Yoon and Lee both should accept their shortcomings. They must respect each other as cooperative competitors who will help create a united vision and policy. They must remember the great Buddhist monk Wonhyo’s philosophy of “harmonious dispute.”
 
Fortunately, both candidates have hinted at attitudes of unity. Yoon has called the late President Kim Dae-jung a “saint,” and Lee recently said the late President Park Chung Hee had both merits and demerits. “Park built the Gyeongbu Expressway to open a path to industrialization,” Lee said on the campaign trail.
 
Wealth polarization is growing serious. Ideological, generational, regional and class conflicts are about to explode. The key is increasing the middle class. It was a resolution presented by Aristotle 2,300 years ago. In “Politika,” he wrote the best political system is the one controlled by a wide middle class. He said excessive wealth and extreme poverty make the people liable to act in irrational ways.
 
To strengthen the middle class, a country does not need a competition over giveaways. It requires audacious economic and industrial policies that promote the creation of innovative companies.

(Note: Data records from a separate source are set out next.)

-- ==== Sys2Proof/Machine/Cadastre.lean ====
section
/-! DEFINITION. Sequences, the cadastre and the gather engine (chapter 06), and the retirement of a context (R420). -/

namespace Sys2Proof.Machine

/-! ### A parcel's cadastre configuration -/

/-- Page size in bytes (R177). -/
def State.pageSize (s : State) (p : Nat) : Nat := 32768 * 2 ^ s.fieldOf (Reg.cadPCtrl p) 2 0
def State.poolPpa (s : State) (p : Nat) : Nat := s.fieldOf (Reg.cadPPool p) 47 0
def State.frameCount (s : State) (p : Nat) : Nat := s.fieldOf (Reg.cadPFrames p) 24 0
def State.growthFloor (s : State) (p : Nat) : Nat := s.fieldOf (Reg.cadPFrames p) 56 32
def State.entryBase (s : State) (p : Nat) : Nat := s.fieldOf (Reg.cadPEntries p) 21 0
def State.entryCount (s : State) (p : Nat) : Nat := s.fieldOf (Reg.cadPEntries p) 54 32
def State.seqBase (s : State) (p : Nat) : Nat := s.fieldOf (Reg.cadPSeqs p) 13 0
def State.seqCount (s : State) (p : Nat) : Nat := s.fieldOf (Reg.cadPSeqs p) 46 32

/-- Tokens per page of a token size (R179). -/
def State.tpp (s : State) (p shift : Nat) : Nat := s.pageSize p / 2 ^ shift

/-- The gather streams that have not ended: those that run, and those of saved townships. -/
def Township.running (x : Township) : List Stream :=
  (x.streams.map Prod.snd ++ ((x.image.map (fun im => im.streams.map Prod.snd)).getD [])).filter (fun y => !y.ended)
def State.streamIds (s : State) : List Nat := (s.ships.map (fun e => e.2.running.map (fun y => y.id))).flatten

/-- Frames in use: attached to a sequence, or still read by a stream that started before the release (R197). -/
def State.usedFrames (s : State) (p : Nat) : List Nat :=
  (s.cad.filterMap (fun e => match s.seqs.get? e.2.seq with
    | some q => if q.parcel = p then e.2.frame else none
    | none => none)) ++
  (s.freeing.filter (fun f => f.parcel == p && f.streams.any (fun i => s.streamIds.contains i))).map (fun f => f.frame)

/-- Free frames of a parcel's pool. -/
def State.freeFrames (s : State) (p : Nat) : List Nat := (upTo (s.frameCount p)).filter (fun f => !(s.usedFrames p).contains f)

/-- n frames out of a list, which ones being open, and the free values used.
(DESIGN CHOICE: log entry 31.) -/
def pickFrames : Nat → Nat → List Nat → List Nat
  | 0, _, _ => []
  | n + 1, k, fs =>
    match fs[Config.freeNat k % fs.length]? with
    | some f => f :: pickFrames n (k + 1) (fs.eraseIdx (Config.freeNat k % fs.length))
    | none => []

/-- DESIGN CHOICE: log entry 31. -/
def State.takeFrames (s : State) (n : Nat) (fs : List Nat) : List Nat × State :=
  (pickFrames n s.free fs, { s with free := s.free + n })

/-- Frames attached to the entries of a sequence from a logical page on. -/
def State.attach (s : State) (n : Nat) (steps page : Nat) (fs : List Nat) : State :=
  match s.seqs.get? n with
  | none => s
  | some q =>
    { s with
      cad := (fs.zipIdx).foldl (fun c (x : Nat × Nat) => c.set (q.cbase + page + x.2) ⟨n, some x.1, steps % 2 ^ 32⟩) s.cad
      seqs := s.seqs.set n { q with backed := page + fs.length } }

/-! ### The townships' cadastre caches (R207, R208) -/

/-- Cached lines that hold a changed entry dropped in every township of a parcel. -/
def State.cadInvalidate (s : State) (p : Nat) (entries : List Nat) : State :=
  let lines := (entries.map (fun e => e / 8)).eraseDups
  (((s.parcels.get? p).map (fun x => x.ships)).getD []).foldl (fun s t =>
    let hit := (s.ship t).cad.filter (fun e => lines.contains e.1)
    (s.modShip t (fun x => { x with cad := x.cad.keep (fun l _ => !lines.contains l) })).transit (Reg.cadCnt t 3) hit.length) s
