/-- Whether a plat entry of a parcel names a site's window. -/
def State.windowMapped (s : State) (p n : Nat) : Bool :=
  s.regs.any (fun e => decide (platKey p 0 ≤ e.1) && decide (e.1 < platKey p 0 + 2 ^ 18) && e.2.toNat.testBit 0 &&
    fld e.2.toNat 2 1 == 2 && windowSite? (fld e.2.toNat 20 3 * 2 ^ 30) == some n)

/-- What a resize changes once its checks have passed: townships, sites, granules to add and to remove. -/
structure Resize where
  ships : List Nat
  sites : List Nat
  add   : List Nat
  drop  : List Nat
  deriving DecidableEq, Repr

/-- The checks of R469 in its order. -/
def State.resizeCheck (s : State) (p : Nat) (x : Parcel) (ships sites : List Nat) (hbm : Nat) : Except Answer Resize :=
  match ships.find? (fun t => !x.ships.contains t && !s.shipFree t) with
  | some t => .error (busyKind 1 t)
  | none =>
    match sites.find? (fun n => !x.sites.contains n && (s.parcelOfSite n).isSome) with
    | some n => .error (busyKind 2 n)
    | none =>
      match (x.sites.filter (fun n => !sites.contains n)).find? (fun n => !(s.site n).works.isEmpty || s.windowMapped p n) with
      | some n => .error (busyKind 2 n)
      | none =>
        let un := s.unmapped p x
        let free := s.freeGrans
        if hbm + un.length < x.grans.length then .error (busyKind 3 (x.grans.length - hbm - un.length))
        else if x.grans.length + free.length < hbm then .error ⟨0x30, hbm - x.grans.length - free.length, 0⟩
        else .ok ⟨ships, sites, free.take (hbm - x.grans.length), un.take (x.grans.length - hbm)⟩

/-- A resize made: granules, townships and sites change at one instant (R470); departing townships are leaving. -/
def State.resizeMake (s : State) (p : Nat) (z : Resize) : State :=
  match s.parcels.get? p with
  | none => s
  | some x =>
    let s1 := z.add.foldl State.zeroGran s
    let newT := z.ships.filter (fun t => !x.ships.contains t)
    let newS := z.sites.filter (fun n => !x.sites.contains n)
    let s2 := { s1 with parcels := s1.parcels.set p { x with
      ships := (upTo 256).filter (fun t => x.ships.contains t || newT.contains t), sites := z.sites,
      grans := (x.grans.filter (fun g => !z.drop.contains g)) ++ z.add } }
    let s3 := (x.sites.filter (fun n => !z.sites.contains n)).foldl State.leaveSite (newS.foldl State.joinSite (newT.foldl State.joinShip s2))
    (x.ships.foldl (fun s t => s.modShip t (fun h => { h with leaving := !z.ships.contains t })) s3).gate

/-- A site to be flushed before it leaves its parcel (R352): the hub sets FLUSH once no WORK is outstanding there. -/
def State.flushSite (s : State) (n : Nat) : State := if s.fieldOf (Reg.siteStat n) 2 0 = 4 then s.modSite n (fun x => { x with ask := true }) else s

/-- Whether the flush of a site still runs. -/
def State.flushing (s : State) (n : Nat) : Bool := s.fieldOf (Reg.siteStat n) 2 0 == 4 && ((s.site n).ask || (s.site n).flush)

/-- The parts of a resize kept while it is served. -/
def Resize.words (z : Resize) : List Nat :=
  [z.ships.length, z.sites.length, z.add.length] ++ z.ships ++ z.sites ++ z.add ++ z.drop
def resizeOf (d : List Nat) : Resize :=
  let a := d.headD 0
  let b := d.getD 1 0
  let c := d.getD 2 0
  let r := d.drop 3
  ⟨r.take a, (r.drop a).take b, (r.drop (a + b)).take c, r.drop (a + b + c)⟩

/-- The sites of a list whose agents still hold lines after their flush: they are flushed again before they leave (R352). -/
def State.reflush (s : State) (l : List Nat) : List Nat := l.filter (fun n => s.fieldOf (Reg.siteStat n) 2 0 == 4 && s.siteHolds n)

/-- A resize completes once its granules are zeroed and its departing sites flushed. -/
def State.resizeEnd (s : State) (r : Req) (p : Nat) (zeroed : Bool) (z : Resize) : State :=
  let old : Parcel := (s.parcels.get? p).getD ⟨[], [], [], [], false⟩
  let leaving := old.sites.filter (fun n => !z.sites.contains n)
  let again := s.reflush leaving
  if !zeroed ∨ leaving.any s.flushing then s.keepServing r (0xF021 :: p :: b2n zeroed :: z.words)
  else if !again.isEmpty then (again.foldl State.flushSite s).keepServing r (0xF021 :: p :: b2n zeroed :: z.words)
  else s.holdMake r (z.ships.filter (fun t => !old.ships.contains t)) (z.sites.filter (fun n => !old.sites.contains n)) z.add (s.resizeMake p z)
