/-- A packet held in the wake buffer of its class and virtual channel, the wake begun and WAKE_HELD counted (R282). It stays on the fabric until it
is delivered. How many packets a buffer holds the spec leaves open, and a full one makes the packet come later.
(DEDUCED: log entry 37.) -/
def State.holdPkt (s : State) (dst : Node) (x : HeldPkt) : State :=
  match dst with
  | .agent t => (s.modShip t (fun y => { y with waking := true, held := y.held ++ [x] })).transit (Reg.nocCnt t 3) 1
  | .home c => { s with engSleep := s.engSleep.set (c / 2) true, engHeld := s.engHeld.set (c / 2) (s.engHeld.getD (c / 2) [] ++ [x]) }
  | .hub _ => s

/-- Whether the interface of an end sleeps. -/
def State.sleeps (s : State) : Node → Bool
  | .agent t => (s.ship t).asleep
  | .home c => s.engSleep.has (c / 2)
  | .hub _ => false

/-- WAKE: a packet reaches a sleeping township, or the spoke of a sleeping memory controller.
(DEDUCED: log entry 37.) -/
def execWake (p : Pkt) (s : State) : Host.Outcome State Fault Refusal :=
  .next (match p with
    | .coh m =>
      if s.sleeps m.dst && s.net.contains m && s.comesNext m.dst (fun x => !x.overtakes m.src m.dst m.kind.cls m.hdr false) m.hdr.seq then
        s.holdPkt m.dst ⟨m.kind.cls, m.hdr.lastVc, m.hdr.seq⟩
      else s
    | .tok m =>
      if s.sleeps m.dst && s.toks.contains m &&
        s.comesNext m.dst (fun x => !x.overtakes m.src m.dst m.cls m.hdr (m.kind == .tcopy || m.kind == .tret)) m.hdr.seq then
        s.holdPkt m.dst ⟨m.cls, m.hdr.lastVc, m.hdr.seq⟩
      else s)

/-- WAKE_DONE: a waking township or memory controller runs again; the packets that its buffers hold come first, in arrival order.
(DEDUCED: log entry 37.) -/
def execWakeDone (engine : Bool) (n : Nat) (s : State) : Host.Outcome State Fault Refusal :=
  .next (if engine then (if s.engSleep.getD n false then { s with engSleep := s.engSleep.erase n } else s)
    else if !(s.ship n).waking then s
    else (s.modShip n (fun x => { x with asleep := false, waking := false })).setBit (Reg.pwrT n) 7 false)

/-- TOWNSHIP_SLEEP: a township without a launch, copy or gather work and running thread sleeps (R546). -/
def execTownshipSleep (ship : Nat) (s : State) : Host.Outcome State Fault Refusal :=
  .next (let x := s.ship ship
    if 256 ≤ ship || x.asleep || s.busyShips.contains ship || !x.streams.isEmpty || !x.held.isEmpty || s.threads.any (fun e => shipOf e.1 == ship) then s
    else (s.modShip ship (fun x => { x with asleep := true })).setBit (Reg.pwrT ship) 7 true)

/-- SELF_REFRESH_ENTRY: a channel-pair engine without a request puts its channels into self-refresh (R546). -/
def execSelfRefreshEntry (engine : Nat) (s : State) : Host.Outcome State Fault Refusal :=
  .next (if 192 ≤ engine || s.engSleep.has engine || s.engHeld.has engine ||
      s.net.any (fun m => match m.dst with | .home c => c / 2 == engine | _ => false) ||
      s.waitq.any (fun q => !q.2.isEmpty && s.channelOf (q.1 * 128) / 2 == engine) ||
      s.channelHeld (2 * engine) || s.channelHeld (2 * engine + 1) then s
    else { s with engSleep := s.engSleep.set engine false })
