/-- SECRETS_ERASE.
(DEDUCED: log entry 122.) -/
def execSecretsErase (q i : Nat) (s : State) : Host.Outcome State Fault Refusal :=
  .next (s.serve q i 0x0A0 (fun r =>
    let out := pb r.pkt 15 8
    match packetCheck r.pkt [(8, 47)] [] [(out % 8 != 0, 8)] with
    | some o => s.reply r (badParam o)
    | none =>
      if s.confidential then s.gateReply r ⟨0x60, 0x30, 0⟩
      else if !s.parcels.isEmpty then s.gateReply r ⟨0x21, 1, 0⟩
      else
        let s1 := ({ (s.scrubFlag true) with keys := [] }).evictAll
        let s2 := s1.scrub
        let s3 := ({ s2 with
          ships := s2.ships.mapV (fun _ x => { x with sets := [], evb := [], image := none, contend := [], pred := [], cad := [] })
          dir := [], recNow := { s2.recNow.erased with scrub := true } }).scrubFlag false
        let s4 := (upTo 8).foldl (fun (s : State) n => ({ s with shadow := s.shadow.erase (Reg.siteCfg n) }).setReg (Reg.siteCfg n) (regReset (Reg.siteCfg n))) s3
        let body := s4.eraseRecord (pb r.pkt 47 16)
        let d := Config.sha384 (body.map BitVec.toNat)
        let ed := Config.sign s4.aliasKey d
        let sig := bytesOf 64 ed ++ bytesOf 3312 (Config.sign (mlKey s4.aliasKey) (Config.sha384 [d, ed]))
        (({ s4 with attest := some d }).hostPutRaw 0 out (body ++ sig)).gateReply r okAnswer))

end Sys2Proof.Machine
end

The government and the public sector must be changed to allow convergence of advance science and technology with business and deregulation. Only then, will industry reshape to accommodate a first mover.
 
The same applies to foreign affairs and national security. We are the world’s only divided country that faces a nuclear-armed North Korea and is surrounded by four big powers. For unity, a middle class that obeys the rule of reason must have a louder voice.
 
China was the world’s largest economy before 1820. But it collapsed in the 19th century and it took two centuries to rebound. Korea is the world’s 10th largest economy, sixth largest military power and fifth technological power. It should be able to compete against the United States, China, Japan and European Union. If it loses in this competition, it will lose everything for good.
 
Over the past nine years, we have experienced an era of incompetence and lack of communication. This election must be a process to produce a leadership of communication and unity for the sake of the people’s livelihoods, security and future. To this end, Lee and Yoon must accept each other and declare there will be no political retaliation after the election.